**Work to be completed:**
Determine how many lines in the material hold the string "inputs", then reply with that number only.

□ □ □ □

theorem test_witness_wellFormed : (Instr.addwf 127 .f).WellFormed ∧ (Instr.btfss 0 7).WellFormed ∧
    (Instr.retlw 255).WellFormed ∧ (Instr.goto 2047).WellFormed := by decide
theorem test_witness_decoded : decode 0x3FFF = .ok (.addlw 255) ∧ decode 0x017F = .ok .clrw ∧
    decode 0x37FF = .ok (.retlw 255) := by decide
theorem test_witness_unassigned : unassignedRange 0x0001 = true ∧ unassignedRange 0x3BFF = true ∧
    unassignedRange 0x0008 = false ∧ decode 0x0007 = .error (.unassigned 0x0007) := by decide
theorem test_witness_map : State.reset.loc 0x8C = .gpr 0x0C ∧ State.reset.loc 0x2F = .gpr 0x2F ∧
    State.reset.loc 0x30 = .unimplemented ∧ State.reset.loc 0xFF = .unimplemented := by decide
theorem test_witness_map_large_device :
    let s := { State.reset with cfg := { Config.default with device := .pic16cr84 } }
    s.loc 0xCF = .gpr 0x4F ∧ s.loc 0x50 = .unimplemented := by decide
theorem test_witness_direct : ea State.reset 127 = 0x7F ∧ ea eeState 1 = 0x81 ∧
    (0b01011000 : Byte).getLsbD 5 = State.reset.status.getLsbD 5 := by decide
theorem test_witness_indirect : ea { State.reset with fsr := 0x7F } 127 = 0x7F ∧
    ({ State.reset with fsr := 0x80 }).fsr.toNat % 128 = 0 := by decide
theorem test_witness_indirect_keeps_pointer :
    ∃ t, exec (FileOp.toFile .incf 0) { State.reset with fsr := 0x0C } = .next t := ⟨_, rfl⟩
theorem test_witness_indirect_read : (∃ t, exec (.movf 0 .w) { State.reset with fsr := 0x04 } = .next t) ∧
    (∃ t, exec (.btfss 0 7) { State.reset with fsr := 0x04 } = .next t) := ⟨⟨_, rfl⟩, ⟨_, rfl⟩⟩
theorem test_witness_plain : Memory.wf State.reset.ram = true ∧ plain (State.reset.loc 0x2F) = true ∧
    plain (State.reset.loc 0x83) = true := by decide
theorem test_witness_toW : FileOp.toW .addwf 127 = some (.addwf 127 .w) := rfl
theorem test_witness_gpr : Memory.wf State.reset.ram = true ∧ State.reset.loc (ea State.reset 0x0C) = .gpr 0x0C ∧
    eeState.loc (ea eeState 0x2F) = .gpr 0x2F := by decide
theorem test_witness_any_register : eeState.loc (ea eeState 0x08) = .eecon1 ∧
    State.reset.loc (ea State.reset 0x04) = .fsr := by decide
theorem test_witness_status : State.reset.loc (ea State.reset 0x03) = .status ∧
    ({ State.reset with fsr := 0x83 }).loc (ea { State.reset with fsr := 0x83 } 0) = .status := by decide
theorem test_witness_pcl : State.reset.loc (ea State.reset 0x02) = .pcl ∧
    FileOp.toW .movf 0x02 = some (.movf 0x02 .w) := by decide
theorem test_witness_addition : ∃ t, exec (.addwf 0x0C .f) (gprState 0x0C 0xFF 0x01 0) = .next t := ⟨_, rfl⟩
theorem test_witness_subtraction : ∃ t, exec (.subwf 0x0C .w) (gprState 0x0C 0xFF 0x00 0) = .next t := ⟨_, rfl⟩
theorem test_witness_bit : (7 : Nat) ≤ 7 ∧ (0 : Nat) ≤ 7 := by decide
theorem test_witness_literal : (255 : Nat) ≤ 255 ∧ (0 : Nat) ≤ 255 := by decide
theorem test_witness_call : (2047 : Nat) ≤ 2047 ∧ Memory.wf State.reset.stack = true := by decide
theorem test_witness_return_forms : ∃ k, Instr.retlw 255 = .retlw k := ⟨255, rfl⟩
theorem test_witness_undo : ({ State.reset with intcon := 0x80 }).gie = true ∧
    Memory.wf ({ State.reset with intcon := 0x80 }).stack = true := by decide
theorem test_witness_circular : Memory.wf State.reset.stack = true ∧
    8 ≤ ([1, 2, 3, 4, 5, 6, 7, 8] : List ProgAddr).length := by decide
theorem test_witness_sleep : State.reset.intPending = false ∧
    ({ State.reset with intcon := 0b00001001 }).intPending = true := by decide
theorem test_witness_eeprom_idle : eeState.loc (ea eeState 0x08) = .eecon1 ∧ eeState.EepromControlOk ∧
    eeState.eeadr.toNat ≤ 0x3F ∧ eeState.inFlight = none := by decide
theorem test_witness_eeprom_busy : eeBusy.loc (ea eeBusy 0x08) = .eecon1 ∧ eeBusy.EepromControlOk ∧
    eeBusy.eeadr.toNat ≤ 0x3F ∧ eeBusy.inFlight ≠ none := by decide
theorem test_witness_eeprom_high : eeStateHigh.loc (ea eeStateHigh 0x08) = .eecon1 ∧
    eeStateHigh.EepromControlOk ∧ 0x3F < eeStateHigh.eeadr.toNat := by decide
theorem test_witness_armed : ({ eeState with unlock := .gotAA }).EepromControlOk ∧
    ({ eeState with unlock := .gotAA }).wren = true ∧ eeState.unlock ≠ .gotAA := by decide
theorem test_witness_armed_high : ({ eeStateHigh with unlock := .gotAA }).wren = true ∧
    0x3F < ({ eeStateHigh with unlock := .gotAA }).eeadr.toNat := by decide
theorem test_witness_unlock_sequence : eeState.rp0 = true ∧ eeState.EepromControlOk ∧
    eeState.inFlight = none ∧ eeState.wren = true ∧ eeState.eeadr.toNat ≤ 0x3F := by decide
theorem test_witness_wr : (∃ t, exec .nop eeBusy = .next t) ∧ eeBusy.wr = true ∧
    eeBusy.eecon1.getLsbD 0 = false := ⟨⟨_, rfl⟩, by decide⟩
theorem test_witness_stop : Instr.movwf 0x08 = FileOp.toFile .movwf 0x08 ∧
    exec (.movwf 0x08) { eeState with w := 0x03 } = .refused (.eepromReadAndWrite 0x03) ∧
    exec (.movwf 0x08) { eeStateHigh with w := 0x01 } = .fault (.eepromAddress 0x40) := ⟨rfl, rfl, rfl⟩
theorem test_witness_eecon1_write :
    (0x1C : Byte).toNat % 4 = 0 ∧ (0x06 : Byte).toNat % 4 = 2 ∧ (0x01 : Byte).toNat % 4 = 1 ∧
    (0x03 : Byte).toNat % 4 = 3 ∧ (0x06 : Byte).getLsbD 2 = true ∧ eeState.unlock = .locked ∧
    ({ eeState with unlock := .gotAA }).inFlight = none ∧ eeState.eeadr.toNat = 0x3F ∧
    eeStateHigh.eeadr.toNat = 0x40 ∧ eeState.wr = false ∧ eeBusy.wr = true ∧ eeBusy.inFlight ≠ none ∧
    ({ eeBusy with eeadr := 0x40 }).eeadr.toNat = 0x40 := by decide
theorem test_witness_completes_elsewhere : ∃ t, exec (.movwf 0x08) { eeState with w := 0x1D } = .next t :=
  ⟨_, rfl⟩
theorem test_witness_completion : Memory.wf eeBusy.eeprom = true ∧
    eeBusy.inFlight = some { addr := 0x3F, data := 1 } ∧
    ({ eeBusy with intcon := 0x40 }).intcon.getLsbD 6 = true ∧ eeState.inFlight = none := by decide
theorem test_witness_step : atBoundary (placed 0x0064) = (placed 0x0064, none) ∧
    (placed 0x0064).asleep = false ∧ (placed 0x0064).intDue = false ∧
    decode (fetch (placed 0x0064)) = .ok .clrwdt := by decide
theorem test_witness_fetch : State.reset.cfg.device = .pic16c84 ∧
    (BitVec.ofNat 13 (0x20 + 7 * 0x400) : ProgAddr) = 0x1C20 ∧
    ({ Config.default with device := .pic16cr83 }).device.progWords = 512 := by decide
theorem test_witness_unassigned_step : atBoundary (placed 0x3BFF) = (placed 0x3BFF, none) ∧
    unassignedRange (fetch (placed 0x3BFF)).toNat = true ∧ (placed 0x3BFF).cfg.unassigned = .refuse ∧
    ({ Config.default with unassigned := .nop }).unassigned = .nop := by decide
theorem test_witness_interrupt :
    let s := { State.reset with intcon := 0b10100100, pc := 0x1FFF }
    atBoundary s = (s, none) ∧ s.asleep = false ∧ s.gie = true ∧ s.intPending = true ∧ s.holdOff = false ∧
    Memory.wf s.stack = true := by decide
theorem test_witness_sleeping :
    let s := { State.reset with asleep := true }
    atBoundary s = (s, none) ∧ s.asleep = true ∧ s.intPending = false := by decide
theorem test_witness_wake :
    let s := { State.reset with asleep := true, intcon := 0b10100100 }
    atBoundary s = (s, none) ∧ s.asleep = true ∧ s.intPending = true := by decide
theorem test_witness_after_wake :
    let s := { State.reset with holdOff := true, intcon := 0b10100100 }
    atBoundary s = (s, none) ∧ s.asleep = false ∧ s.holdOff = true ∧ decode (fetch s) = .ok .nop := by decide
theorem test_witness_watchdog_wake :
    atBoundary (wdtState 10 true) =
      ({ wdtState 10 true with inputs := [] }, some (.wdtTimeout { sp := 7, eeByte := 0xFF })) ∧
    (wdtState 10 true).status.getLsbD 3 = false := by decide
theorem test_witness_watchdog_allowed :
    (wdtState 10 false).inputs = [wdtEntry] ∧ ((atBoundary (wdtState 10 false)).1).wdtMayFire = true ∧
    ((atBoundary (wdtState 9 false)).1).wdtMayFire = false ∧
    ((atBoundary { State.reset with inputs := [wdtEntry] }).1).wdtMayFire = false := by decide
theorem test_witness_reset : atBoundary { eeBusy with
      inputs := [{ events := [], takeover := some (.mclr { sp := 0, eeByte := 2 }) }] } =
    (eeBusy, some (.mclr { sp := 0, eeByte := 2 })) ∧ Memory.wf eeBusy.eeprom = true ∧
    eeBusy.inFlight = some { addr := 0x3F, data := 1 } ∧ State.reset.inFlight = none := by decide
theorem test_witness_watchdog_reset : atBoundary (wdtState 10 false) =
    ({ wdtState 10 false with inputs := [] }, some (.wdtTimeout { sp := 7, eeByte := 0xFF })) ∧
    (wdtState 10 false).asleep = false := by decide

□ □ □ □

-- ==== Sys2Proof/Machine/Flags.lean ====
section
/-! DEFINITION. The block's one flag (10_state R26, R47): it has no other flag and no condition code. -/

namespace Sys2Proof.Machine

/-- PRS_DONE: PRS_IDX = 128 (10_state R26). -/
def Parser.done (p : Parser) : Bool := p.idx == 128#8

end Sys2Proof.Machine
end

□ □ □ □

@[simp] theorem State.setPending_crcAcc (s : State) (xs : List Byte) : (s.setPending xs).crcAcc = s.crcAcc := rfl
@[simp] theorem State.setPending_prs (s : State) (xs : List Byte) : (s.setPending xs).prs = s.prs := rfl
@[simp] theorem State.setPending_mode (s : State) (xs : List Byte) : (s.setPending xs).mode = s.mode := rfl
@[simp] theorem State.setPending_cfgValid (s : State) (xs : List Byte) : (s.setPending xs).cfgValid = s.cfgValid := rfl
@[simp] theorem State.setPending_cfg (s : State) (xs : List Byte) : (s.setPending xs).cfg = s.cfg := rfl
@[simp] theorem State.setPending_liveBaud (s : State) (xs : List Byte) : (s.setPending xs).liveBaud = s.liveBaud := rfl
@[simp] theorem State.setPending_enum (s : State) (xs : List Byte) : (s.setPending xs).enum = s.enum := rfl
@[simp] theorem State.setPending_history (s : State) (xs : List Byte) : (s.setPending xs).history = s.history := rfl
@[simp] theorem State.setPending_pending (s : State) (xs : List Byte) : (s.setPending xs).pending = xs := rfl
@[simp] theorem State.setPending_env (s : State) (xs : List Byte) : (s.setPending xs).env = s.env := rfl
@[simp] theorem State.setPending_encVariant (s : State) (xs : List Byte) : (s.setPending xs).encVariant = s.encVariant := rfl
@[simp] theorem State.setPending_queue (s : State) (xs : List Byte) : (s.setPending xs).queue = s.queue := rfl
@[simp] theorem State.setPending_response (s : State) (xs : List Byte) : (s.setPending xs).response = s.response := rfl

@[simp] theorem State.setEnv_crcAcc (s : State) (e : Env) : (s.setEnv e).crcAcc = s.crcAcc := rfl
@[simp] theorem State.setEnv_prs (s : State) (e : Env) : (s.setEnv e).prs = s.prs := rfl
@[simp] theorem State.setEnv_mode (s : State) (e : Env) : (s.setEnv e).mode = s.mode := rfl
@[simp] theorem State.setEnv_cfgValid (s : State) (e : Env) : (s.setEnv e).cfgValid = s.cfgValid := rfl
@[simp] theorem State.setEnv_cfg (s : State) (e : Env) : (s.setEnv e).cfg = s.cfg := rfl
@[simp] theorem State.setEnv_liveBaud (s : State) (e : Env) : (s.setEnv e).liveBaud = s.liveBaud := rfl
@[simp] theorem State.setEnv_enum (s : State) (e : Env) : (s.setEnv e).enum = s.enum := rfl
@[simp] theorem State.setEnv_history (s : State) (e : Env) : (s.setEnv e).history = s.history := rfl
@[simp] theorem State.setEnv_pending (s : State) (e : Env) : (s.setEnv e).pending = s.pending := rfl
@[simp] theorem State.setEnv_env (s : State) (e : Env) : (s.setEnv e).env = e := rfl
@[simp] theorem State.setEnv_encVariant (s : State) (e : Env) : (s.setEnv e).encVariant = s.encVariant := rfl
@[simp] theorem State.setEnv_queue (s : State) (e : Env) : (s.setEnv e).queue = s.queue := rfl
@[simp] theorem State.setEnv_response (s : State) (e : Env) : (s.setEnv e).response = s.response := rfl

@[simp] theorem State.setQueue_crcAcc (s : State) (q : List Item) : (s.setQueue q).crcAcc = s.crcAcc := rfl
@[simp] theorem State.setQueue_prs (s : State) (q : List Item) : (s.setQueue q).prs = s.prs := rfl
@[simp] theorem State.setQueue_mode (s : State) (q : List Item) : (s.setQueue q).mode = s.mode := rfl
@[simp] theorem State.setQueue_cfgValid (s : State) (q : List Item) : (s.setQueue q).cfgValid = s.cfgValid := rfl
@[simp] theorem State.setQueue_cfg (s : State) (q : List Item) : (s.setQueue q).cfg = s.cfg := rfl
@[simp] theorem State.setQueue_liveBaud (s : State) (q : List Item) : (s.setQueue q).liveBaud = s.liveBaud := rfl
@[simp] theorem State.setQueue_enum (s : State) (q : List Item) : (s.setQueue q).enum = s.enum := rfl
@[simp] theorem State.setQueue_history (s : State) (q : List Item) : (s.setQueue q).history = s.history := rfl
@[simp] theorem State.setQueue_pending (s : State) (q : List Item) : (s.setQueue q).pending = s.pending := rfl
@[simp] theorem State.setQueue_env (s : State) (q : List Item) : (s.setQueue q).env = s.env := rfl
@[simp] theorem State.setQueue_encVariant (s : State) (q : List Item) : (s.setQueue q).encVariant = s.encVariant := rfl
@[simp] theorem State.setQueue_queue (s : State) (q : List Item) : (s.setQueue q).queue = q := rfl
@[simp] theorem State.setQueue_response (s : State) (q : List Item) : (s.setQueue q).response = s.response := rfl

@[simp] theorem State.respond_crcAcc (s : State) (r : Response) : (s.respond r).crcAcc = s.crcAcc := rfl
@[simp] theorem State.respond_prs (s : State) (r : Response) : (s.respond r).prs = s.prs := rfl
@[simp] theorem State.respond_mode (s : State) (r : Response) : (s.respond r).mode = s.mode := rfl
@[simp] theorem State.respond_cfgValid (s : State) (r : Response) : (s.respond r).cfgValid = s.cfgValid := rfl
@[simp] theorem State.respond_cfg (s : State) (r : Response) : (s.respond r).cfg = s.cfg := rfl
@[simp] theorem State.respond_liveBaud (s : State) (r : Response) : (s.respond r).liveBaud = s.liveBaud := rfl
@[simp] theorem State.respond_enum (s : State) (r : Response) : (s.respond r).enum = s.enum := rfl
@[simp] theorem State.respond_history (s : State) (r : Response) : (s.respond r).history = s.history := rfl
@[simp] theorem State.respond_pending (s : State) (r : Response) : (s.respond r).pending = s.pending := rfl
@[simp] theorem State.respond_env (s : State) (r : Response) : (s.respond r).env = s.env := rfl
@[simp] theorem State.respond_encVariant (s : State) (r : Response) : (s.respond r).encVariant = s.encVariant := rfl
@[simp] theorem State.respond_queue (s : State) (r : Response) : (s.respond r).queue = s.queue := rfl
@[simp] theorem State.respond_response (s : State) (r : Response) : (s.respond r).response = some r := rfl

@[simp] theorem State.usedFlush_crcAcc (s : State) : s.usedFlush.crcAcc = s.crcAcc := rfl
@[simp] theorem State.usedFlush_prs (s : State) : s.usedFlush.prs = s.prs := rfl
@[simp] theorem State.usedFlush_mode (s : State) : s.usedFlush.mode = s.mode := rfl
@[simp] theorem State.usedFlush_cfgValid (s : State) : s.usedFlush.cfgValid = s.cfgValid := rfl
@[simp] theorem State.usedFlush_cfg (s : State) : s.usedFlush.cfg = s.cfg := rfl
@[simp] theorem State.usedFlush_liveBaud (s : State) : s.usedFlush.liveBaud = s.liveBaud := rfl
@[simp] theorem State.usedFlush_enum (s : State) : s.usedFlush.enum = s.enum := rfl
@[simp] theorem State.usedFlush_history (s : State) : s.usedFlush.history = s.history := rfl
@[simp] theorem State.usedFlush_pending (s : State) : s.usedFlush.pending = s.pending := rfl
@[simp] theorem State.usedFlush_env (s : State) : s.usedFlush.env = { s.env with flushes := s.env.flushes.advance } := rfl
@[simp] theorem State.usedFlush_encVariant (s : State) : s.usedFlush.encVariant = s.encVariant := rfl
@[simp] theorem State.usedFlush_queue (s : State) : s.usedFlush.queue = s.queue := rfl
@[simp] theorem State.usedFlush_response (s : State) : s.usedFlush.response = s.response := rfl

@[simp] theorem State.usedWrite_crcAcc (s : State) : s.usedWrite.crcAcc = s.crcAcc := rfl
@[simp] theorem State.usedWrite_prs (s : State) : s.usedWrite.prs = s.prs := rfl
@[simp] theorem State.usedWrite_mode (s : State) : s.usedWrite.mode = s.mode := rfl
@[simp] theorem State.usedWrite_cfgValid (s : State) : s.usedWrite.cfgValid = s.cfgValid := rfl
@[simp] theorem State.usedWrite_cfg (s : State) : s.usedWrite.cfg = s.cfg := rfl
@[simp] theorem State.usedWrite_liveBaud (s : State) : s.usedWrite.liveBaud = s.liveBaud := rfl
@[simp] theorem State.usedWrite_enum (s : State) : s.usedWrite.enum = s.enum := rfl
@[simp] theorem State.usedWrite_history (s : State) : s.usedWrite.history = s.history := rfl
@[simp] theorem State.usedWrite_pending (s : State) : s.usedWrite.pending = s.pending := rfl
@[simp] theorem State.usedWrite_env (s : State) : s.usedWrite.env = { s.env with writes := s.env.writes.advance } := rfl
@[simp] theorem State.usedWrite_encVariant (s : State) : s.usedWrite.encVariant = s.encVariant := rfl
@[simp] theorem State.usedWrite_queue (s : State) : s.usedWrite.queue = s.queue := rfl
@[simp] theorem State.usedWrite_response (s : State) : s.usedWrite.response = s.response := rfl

□ □ □ □

**The answer:**
5